* [Exercise] Tally how many lines in the data hold the word "unfold", and give the result with no other text.
+===+
/-- CARRIER_PERIOD (R367 to R369, R374 to R376): the limit of the period is counted, a channel that was
disabled goes OFF, one at LIMIT_N limited periods in a row trips to HOLD, and any other drives its gates
with the edges of its modulation. SENSE_SAMPLE, MUTE, PILOT_WINDOW_END, CAL_GO, CAL_STEP_END (R362, R366,
R379, R381 to R383): a sense sample in RAMP or RUN runs the loop on the delayed, interpolated audio of the
channel (the interpolator's coefficients are open, log entry 98), whose modulation never exceeds MOD_MAX;
MUTE ramps; a pilot window reports the impedance; a calibration goes through its steps, with measured trims
that are free values. -/
def Obligations.ChannelsPlayAndAreMeasured : Prop :=
  (∀ (s : State) (n : Nat), s.inReset = false → s.domOn 9 = true → n < 16 →
     let g := Page.amp n
     let a := s.amp n
     let cut := a.cut1 || a.cut2
     let run := if cut then a.run + 1 else 0
     let trips := decide (s.ampState n = 3 ∨ s.ampState n = 4) && decide (s.get g AMP.OCP_CFG.LIMIT_N ≤ run)
     ∃ t, exec (.carrierPeriod n) s = .next t ∧
       t.flag g AMP.AMP_STAT.LIMITING = cut ∧ t.get g AMP.LIMIT_COUNT.COUNT =
         (if cut then Nat.min (s.get g AMP.LIMIT_COUNT.COUNT + 1) (2 ^ 32 - 1) else s.get g AMP.LIMIT_COUNT.COUNT) ∧
       (cut = true → a.limited = false → (t.get g HDR.IRQ_RAW.RAW).testBit 0 = true) ∧
       (t.amp n).cut1 = false ∧ (t.amp n).cut2 = false ∧ (t.amp n).cnt = 0 ∧ (t.amp n).mStart = a.mod ∧
       (a.offPend = true → (t.amp n).offPend = false ∧
         t.ampState n = if a.enAgain && s.ampReady n then 1 else 0) ∧
       (a.offPend = false → trips = true → t.ampState n = 5 ∧ (t.amp n).gates = none ∧
         (t.get g HDR.IRQ_RAW.RAW).testBit 1 = true ∧
         t.get g AMP.TRIP_COUNT.COUNT = Nat.min (s.get g AMP.TRIP_COUNT.COUNT + 1) (2 ^ 32 - 1) ∧
         t.get g AMP.AMP_STAT.ATTEMPTS = (match a.rampAt with
           | some x => if s.time.starts - x < 960000 then Nat.min (s.get g AMP.AMP_STAT.ATTEMPTS + 1) 3
             else s.get g AMP.AMP_STAT.ATTEMPTS
           | none => s.get g AMP.AMP_STAT.ATTEMPTS)) ∧
       (a.offPend = false → trips = false → t.ampState n = s.ampState n ∧ (t.amp n).run = run ∧
         (t.amp n).gates = (if 2 ≤ s.ampState n ∧ s.ampState n ≤ 4 then some (s.gateEdges n a.mStart a.mHalf).1 else none) ∧
         OnlyRegs [(g, 0x8C), (g, 0xA4), (g, 0x10)] s t ∧ Only [.fld, .amps] s t) ∧
       (∀ m, m ≠ n → t.amp m = s.amp m ∧ t.ampState m = s.ampState m) ∧ Only [.fld, .amps, .boosts] s t) ∧
  ((∀ (s : State) (n : Nat) (v i : Word), s.inReset = false → s.domOn 9 = true → n < 16 →
     (s.ampState n = 3 ∨ s.ampState n = 4 → ∃ t, exec (.senseSample n v i) s = .next t ∧
       let x := s.loopStep n (s.ampInput n) v.toInt i.toInt
       (t.amp n).mod = x.1.mod ∧ (t.amp n).mod.natAbs ≤ s.get (Page.amp n) AMP.PWM_CFG.MOD_MAX * 2 ^ 22 ∧
       (t.amp n).s1 = x.1.s1 ∧ (t.amp n).s4 = x.1.s4 ∧ (t.amp n).cnt = (s.amp n).cnt + 1 ∧
       (x.2 = true → t.get (Page.amp n) AMP.CLIP_COUNT.COUNT =
           Nat.min (s.get (Page.amp n) AMP.CLIP_COUNT.COUNT + 1) (2 ^ 32 - 1) ∧
         (t.amp n).s1 = (s.amp n).s1 ∧ (t.amp n).s2 = (s.amp n).s2 ∧ (t.amp n).s3 = (s.amp n).s3 ∧
         (t.amp n).s4 = (s.amp n).s4 ∧ ((s.amp n).clipped = false → Raised (Page.amp n) 7 s t)) ∧
       (x.2 = false → t.fld = s.fld) ∧ (t.amp n).pos = (s.amp n).pos + 1 ∧
       (t.amp n).pilot.n = (s.amp n).pilot.n + 1 ∧ ((∀ y ∈ (s.amp n).ys, y = 0) →
         s.flag (Page.amp n) AMP.AMP_CTRL.PILOT_EN = false → s.ampInput n = 0) ∧ (∀ m, m ≠ n → t.amp m = s.amp m) ∧
       OnlyRegs [(Page.amp n, 0xAC), (Page.amp n, 0x10)] s t ∧ Only [.fld, .amps] s t) ∧
     (s.ampState n = 2 → ∃ t, exec (.senseSample n v i) s = .next t ∧
       (t.amp n).mod = ((s.amp n).probe.getD (s.amp n).mod) ∧ (t.amp n).pilot.n = (s.amp n).pilot.n + 1 ∧
       t.fld = s.fld ∧ Only [.amps] s t) ∧
     (s.ampState n < 2 ∨ 4 < s.ampState n → exec (.senseSample n v i) s = .next (s.setAmp n { s.amp n with
       pilot := { (s.amp n).pilot with n := (s.amp n).pilot.n + 1 } }))) ∧
   (∀ (s : State) (n : Nat) (on : Bool), n < 16 → s.Takes (Page.amp n) → ∃ t, exec (.mute n on) s = .next t ∧
     t.flag (Page.amp n) AMP.AMP_CTRL.MUTE = on ∧
     (s.flag (Page.amp n) AMP.AMP_CTRL.MUTE = on → t = s) ∧
     (s.flag (Page.amp n) AMP.AMP_CTRL.MUTE ≠ on → (t.amp n).mfac = ⟨(s.amp n).mfac.value, if on then 0 else ampOne, 0,
       s.get (Page.amp n) AMP.AMP_RAMP.LEN * 2 ^ s.fs⟩) ∧
     OnlyRegs [(Page.amp n, 0x40)] s t ∧ Only [.fld, .amps] s t) ∧
   (∀ (s : State) (n : Nat), s.inReset = false → s.domOn 9 = true → n < 16 → ∃ t, exec (.pilotWindowEnd n) s = .next t ∧
     let g := Page.amp n
     let z := (s.amp n).pilot.impedance (s.get g AMP.SENSE_SCALE.V_FS) (s.get g AMP.SENSE_SCALE.I_FS)
     t.flag g AMP.AMP_STAT.Z_VALID = (s.amp n).pilot.ok ∧
     ((s.amp n).pilot.ok = true → t.get g AMP.Z_CYCLE.VALUE = s.cycle ∧ t.flag g AMP.AMP_STAT.OPEN = z.isNone ∧
       (t.get g HDR.IRQ_RAW.RAW).testBit 5 = true ∧
       t.getI g AMP.Z_RE.VALUE = (z.getD (0x7FFFFFFF, 0x7FFFFFFF, 0x7FFFFFFF)).1 ∧
       t.getI g AMP.Z_IM.VALUE = (z.getD (0x7FFFFFFF, 0x7FFFFFFF, 0x7FFFFFFF)).2.1 ∧
       t.getI g AMP.Z_MAG.VALUE = (z.getD (0x7FFFFFFF, 0x7FFFFFFF, 0x7FFFFFFF)).2.2) ∧
     (t.amp n).pilot.f = s.get g AMP.PILOT_CFG.F ∧ (t.amp n).pilot.level = s.get g AMP.PILOT_CFG.LEVEL ∧
     (t.amp n).pilot.n = 0 ∧ (t.amp n).clipped = false ∧
     (t.amp n).pilot.ok = (decide (s.ampState n = 3 ∨ s.ampState n = 4) && s.flag g AMP.AMP_CTRL.PILOT_EN) ∧
     OnlyRegs [(g, 0x8C), (g, 0x90), (g, 0x94), (g, 0x98), (g, 0x9C), (g, 0x10)] s t ∧ Only [.fld, .amps] s t) ∧
   (∀ (s : State) (ctrl : Word), s.Takes Page.ampc → ∃ t, exec (.calGo ctrl) s = .next t ∧
     let c := ctrl.toNat % 16
     let no := s.flag Page.ampc AMPC.CAL_STAT.BUSY || [0, 2, 5, 6].contains (s.ampState c)
     t.get Page.ampc AMPC.CAL_CTRL.CHAN = c ∧
     (ctrl.getLsbD 4 = true → no = true → t.get Page.ampc HDR.ERR_LAST.CODE = Code.refused ∧ t.cal = s.cal) ∧
     (ctrl.getLsbD 4 = true → no = false → t.flag Page.ampc AMPC.CAL_STAT.BUSY = true ∧
       t.get Page.ampc AMPC.CAL_STAT.STEP = 0 ∧ t.get Page.ampc AMPC.CAL_STAT.LAST_CHAN = c ∧
       t.get Page.ampc AMPC.CAL_STAT.ABORTED = 0 ∧ OnlyRegs [(Page.ampc, 0x44), (Page.ampc, 0x48)] s t) ∧
     (ctrl.getLsbD 4 = false → OnlyRegs [(Page.ampc, 0x44)] s t) ∧ Only [.fld, .cal] s t) ∧
   (∀ s : State, s.inReset = false → s.domOn 9 = true → s.flag Page.ampc AMPC.CAL_STAT.BUSY = true →
     let c := s.get Page.ampc AMPC.CAL_STAT.LAST_CHAN
     let st := s.get Page.ampc AMPC.CAL_STAT.STEP
     ∃ t, exec .calStepEnd s = .next t ∧ (t.amp c).pilot.ok = false ∧
       (st = 3 → t.flag Page.ampc AMPC.CAL_STAT.BUSY = false ∧ t.get Page.ampc AMPC.CAL_STAT.STEP = 0 ∧
         Raised Page.ampc 0 s t) ∧
       (st < 3 → t.flag Page.ampc AMPC.CAL_STAT.BUSY = true ∧ t.get Page.ampc AMPC.CAL_STAT.STEP = st + 1) ∧
       (st ≠ 2 → t.freeCtr = s.freeCtr) ∧ Only [.fld, .amps, .freeCtr] s t))
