theorem execMarkerReceive_keeps {σ : State} (lane : Nat) (body : Body) (arrive : Nat) (s : State) {t : State} (h : Keeps σ s)
    (e : (execMarkerReceive lane body arrive s) = .next t) : Keeps σ t := by
  unfold execMarkerReceive at e
  refine Keeps.next ?_ e
  with_reducible repeat' (first | assumption | apply State.markerReceive_keeps)

theorem execIdleReceive_keeps {σ : State} (lane : Nat) (body : Body) (s : State) {t : State} (h : Keeps σ s)
    (e : (execIdleReceive lane body s) = .next t) : Keeps σ t := by
  unfold execIdleReceive at e
  refine Keeps.next ?_ e
  with_reducible repeat' (first
    | assumption | apply State.rxControl_keeps | apply State.trafficSeen_keeps | apply State.bump_keeps
    | fail_if_no_progress apply Keeps.upd | split | intro _)

theorem State.tsPartner_keeps {σ : State} (s : State) (l : Nat) (b : Body) (h : Keeps σ s) :
    Keeps σ (State.tsPartner s l b) := by
  unfold State.tsPartner
  with_reducible repeat' (first | assumption | apply State.put_keeps | apply State.putB_keeps)

theorem State.tsServe_keeps {σ : State} (s : State) (l : Nat) (b : Body) (f : State → State) (hf : ∀ x, Keeps σ x → Keeps σ (f x)) (h : Keeps σ s) :
    Keeps σ (State.tsServe s l b f) := by
  unfold State.tsServe
  with_reducible repeat' (first
    | assumption | apply hf | apply State.trainFail_keeps | apply State.ffeAsk_keeps
    | apply State.ffeServe_keeps | apply State.ffeNote_keeps | fail_if_no_progress apply Keeps.upd | split)

theorem State.noTraffic_keeps {σ : State} (s : State) (l : Nat) (h : Keeps σ s) :
    Keeps σ (State.noTraffic s l) := by
  unfold State.noTraffic
  with_reducible repeat' (first | assumption | apply State.setLane_keeps)

theorem execTs1Receive_keeps {σ : State} (lane : Nat) (body : Body) (s : State) {t : State} (h : Keeps σ s)
    (e : (execTs1Receive lane body s) = .next t) : Keeps σ t := by
  unfold execTs1Receive at e
  refine Keeps.next ?_ e
  with_reducible repeat' (first
    | assumption | apply State.rxControl_keeps | apply State.tsPartner_keeps | apply State.noTraffic_keeps
    | apply State.newSequence_keeps | apply State.tsServe_keeps | simp only [id]
    | fail_if_no_progress apply Keeps.upd | split | intro _)

theorem execTs2Receive_keeps {σ : State} (lane : Nat) (body : Body) (s : State) {t : State} (h : Keeps σ s)
    (e : (execTs2Receive lane body s) = .next t) : Keeps σ t := by
  unfold execTs2Receive at e
  refine Keeps.next ?_ e
  with_reducible repeat' (first
    | assumption | apply State.rxControl_keeps | apply State.noTraffic_keeps | apply State.tsServe_keeps
    | apply State.tsPartner_keeps | apply State.goUp_keeps | fail_if_no_progress apply Keeps.upd | split
    | intro _ | dsimp only)

theorem State.loopReturned_keeps {σ : State} (s : State) (l : Nat) (token : Word) (h : Keeps σ s) :
    Keeps σ (State.loopReturned s l token) := by
  unfold State.loopReturned
  with_reducible repeat' (first
    | assumption | apply State.putB_keeps | apply State.put_keeps | apply State.raise_keeps)

theorem execLoopTestReceive_keeps {σ : State} (lane : Nat) (body : Body) (s : State) {t : State} (h : Keeps σ s)
    (e : (execLoopTestReceive lane body s) = .next t) : Keeps σ t := by
  unfold execLoopTestReceive at e
  refine Keeps.next ?_ e
  with_reducible repeat' (first
    | assumption | apply State.rxControl_keeps | apply State.trafficSeen_keeps | apply State.setLane_keeps
    | apply State.loopReturned_keeps | fail_if_no_progress apply Keeps.upd | split | intro _ | dsimp only)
+===+
* [Solution to this problem] 9